** Data extract follows **

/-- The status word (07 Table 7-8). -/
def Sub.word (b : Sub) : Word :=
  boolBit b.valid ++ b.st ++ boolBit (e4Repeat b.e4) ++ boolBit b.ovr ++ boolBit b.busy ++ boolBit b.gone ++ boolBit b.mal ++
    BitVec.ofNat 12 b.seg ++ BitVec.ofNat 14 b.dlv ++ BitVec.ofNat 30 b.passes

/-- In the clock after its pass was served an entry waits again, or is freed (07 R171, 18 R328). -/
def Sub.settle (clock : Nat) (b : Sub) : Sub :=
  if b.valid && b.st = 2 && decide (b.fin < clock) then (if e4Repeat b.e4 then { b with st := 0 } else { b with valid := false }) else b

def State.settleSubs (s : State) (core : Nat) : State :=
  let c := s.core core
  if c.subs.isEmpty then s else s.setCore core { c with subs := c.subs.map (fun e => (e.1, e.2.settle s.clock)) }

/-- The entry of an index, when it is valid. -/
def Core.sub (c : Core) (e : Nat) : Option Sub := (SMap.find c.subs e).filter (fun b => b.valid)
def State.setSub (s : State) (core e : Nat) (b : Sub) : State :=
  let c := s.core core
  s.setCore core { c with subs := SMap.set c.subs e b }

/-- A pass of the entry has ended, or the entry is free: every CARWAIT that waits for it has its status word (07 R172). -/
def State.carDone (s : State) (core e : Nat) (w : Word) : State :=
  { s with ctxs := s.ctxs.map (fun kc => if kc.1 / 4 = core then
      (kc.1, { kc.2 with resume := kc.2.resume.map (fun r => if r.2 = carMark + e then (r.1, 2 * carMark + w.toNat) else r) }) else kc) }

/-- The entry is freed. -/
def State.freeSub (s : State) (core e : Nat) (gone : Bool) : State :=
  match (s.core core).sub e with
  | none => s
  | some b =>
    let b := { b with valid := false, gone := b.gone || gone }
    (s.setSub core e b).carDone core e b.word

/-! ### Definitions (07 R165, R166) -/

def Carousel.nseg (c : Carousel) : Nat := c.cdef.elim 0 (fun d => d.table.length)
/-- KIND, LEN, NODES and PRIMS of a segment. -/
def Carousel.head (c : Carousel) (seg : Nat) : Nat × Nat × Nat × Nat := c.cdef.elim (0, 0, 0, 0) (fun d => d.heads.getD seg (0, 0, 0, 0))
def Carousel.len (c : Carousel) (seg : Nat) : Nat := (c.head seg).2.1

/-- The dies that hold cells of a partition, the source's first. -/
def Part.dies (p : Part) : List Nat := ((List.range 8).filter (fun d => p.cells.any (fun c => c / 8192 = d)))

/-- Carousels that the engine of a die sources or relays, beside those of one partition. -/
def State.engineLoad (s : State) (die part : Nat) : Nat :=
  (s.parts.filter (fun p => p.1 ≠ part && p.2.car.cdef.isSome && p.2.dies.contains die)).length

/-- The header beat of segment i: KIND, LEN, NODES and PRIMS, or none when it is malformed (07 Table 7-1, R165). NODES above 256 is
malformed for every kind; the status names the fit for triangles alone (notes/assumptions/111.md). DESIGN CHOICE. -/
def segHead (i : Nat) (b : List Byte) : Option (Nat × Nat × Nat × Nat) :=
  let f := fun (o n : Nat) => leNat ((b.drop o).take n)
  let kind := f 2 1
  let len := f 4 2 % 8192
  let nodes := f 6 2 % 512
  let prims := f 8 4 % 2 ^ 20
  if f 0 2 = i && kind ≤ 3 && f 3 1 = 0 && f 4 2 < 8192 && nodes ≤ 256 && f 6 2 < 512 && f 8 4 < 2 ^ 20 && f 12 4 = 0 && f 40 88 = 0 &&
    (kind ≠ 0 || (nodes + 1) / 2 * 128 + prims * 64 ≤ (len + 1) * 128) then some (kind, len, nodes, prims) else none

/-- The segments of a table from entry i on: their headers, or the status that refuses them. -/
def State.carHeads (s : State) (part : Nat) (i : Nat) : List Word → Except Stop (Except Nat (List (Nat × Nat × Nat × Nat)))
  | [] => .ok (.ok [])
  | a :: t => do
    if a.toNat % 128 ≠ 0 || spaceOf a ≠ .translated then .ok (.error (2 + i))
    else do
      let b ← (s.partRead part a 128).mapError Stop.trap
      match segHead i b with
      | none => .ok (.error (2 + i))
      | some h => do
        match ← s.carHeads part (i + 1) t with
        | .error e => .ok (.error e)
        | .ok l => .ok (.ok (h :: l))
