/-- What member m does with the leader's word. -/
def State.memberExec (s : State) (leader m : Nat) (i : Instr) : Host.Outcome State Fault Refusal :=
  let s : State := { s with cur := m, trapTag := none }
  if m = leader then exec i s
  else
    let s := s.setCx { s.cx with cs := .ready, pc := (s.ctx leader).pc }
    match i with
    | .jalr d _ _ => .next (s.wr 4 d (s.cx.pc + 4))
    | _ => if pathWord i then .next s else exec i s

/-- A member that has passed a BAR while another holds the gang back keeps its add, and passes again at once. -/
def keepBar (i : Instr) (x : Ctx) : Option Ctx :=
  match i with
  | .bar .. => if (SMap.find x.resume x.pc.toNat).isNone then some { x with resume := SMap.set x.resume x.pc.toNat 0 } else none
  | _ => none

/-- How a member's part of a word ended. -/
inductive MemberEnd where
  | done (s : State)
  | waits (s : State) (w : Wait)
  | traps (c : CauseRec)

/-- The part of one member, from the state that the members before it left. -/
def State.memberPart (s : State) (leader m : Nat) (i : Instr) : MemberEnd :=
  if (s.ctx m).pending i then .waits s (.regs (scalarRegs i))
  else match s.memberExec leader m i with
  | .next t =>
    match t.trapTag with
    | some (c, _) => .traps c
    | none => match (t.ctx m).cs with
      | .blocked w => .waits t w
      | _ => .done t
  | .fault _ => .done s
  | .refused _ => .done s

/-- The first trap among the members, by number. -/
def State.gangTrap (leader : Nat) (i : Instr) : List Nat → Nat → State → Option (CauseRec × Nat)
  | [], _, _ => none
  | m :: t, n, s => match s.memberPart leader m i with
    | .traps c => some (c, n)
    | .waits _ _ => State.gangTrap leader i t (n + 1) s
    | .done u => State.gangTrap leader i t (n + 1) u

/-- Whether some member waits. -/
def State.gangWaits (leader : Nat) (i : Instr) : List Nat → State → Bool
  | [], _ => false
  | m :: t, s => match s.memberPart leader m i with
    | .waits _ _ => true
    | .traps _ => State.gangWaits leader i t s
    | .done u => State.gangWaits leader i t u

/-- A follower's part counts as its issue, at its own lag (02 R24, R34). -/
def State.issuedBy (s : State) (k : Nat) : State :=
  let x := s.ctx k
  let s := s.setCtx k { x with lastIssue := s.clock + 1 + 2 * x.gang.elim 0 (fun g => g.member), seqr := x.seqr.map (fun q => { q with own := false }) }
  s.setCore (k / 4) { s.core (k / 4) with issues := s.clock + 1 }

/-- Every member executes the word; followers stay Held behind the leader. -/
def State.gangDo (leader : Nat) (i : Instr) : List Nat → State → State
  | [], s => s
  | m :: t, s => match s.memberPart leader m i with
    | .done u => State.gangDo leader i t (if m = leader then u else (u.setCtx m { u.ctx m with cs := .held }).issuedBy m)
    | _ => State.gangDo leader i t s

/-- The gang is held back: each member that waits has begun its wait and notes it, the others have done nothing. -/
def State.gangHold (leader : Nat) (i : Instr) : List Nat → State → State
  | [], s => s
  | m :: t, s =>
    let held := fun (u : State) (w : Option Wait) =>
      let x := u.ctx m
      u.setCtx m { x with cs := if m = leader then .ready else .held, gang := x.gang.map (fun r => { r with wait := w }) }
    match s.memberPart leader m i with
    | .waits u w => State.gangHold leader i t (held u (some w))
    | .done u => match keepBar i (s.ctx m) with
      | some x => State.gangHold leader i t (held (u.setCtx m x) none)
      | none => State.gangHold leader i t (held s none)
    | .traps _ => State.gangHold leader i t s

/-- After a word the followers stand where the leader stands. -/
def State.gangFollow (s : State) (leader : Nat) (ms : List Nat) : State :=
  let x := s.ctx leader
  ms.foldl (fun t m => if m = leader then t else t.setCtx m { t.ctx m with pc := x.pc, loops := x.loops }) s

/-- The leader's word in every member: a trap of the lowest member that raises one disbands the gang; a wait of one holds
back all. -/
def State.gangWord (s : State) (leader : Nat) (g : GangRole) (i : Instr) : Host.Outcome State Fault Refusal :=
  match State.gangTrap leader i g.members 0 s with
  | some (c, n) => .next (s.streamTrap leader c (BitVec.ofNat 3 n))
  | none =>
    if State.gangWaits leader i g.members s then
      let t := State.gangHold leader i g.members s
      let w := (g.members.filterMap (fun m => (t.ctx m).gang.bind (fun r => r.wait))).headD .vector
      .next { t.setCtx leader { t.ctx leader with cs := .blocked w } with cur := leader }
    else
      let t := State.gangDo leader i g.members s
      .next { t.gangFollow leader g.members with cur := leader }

** End of Data extract **

**What to produce**: Your task is to restate, word for word, the line with "(held s none)" and all lines after it, ending with the last line of the data.

**Result of this task**:
      | none => State.gangHold leader i t (held s none)
    | .traps _ => State.gangHold leader i t s

/-- After a word the followers stand where the leader stands. -/
def State.gangFollow (s : State) (leader : Nat) (ms : List Nat) : State :=
  let x := s.ctx leader
  ms.foldl (fun t m => if m = leader then t else t.setCtx m { t.ctx m with pc := x.pc, loops := x.loops }) s

/-- The leader's word in every member: a trap of the lowest member that raises one disbands the gang; a wait of one holds
back all. -/
def State.gangWord (s : State) (leader : Nat) (g : GangRole) (i : Instr) : Host.Outcome State Fault Refusal :=
  match State.gangTrap leader i g.members 0 s with
  | some (c, n) => .next (s.streamTrap leader c (BitVec.ofNat 3 n))
  | none =>
    if State.gangWaits leader i g.members s then
      let t := State.gangHold leader i g.members s
      let w := (g.members.filterMap (fun m => (t.ctx m).gang.bind (fun r => r.wait))).headD .vector
      .next { t.setCtx leader { t.ctx leader with cs := .blocked w } with cur := leader }
    else
      let t := State.gangDo leader i g.members s
      .next { t.gangFollow leader g.members with cur := leader }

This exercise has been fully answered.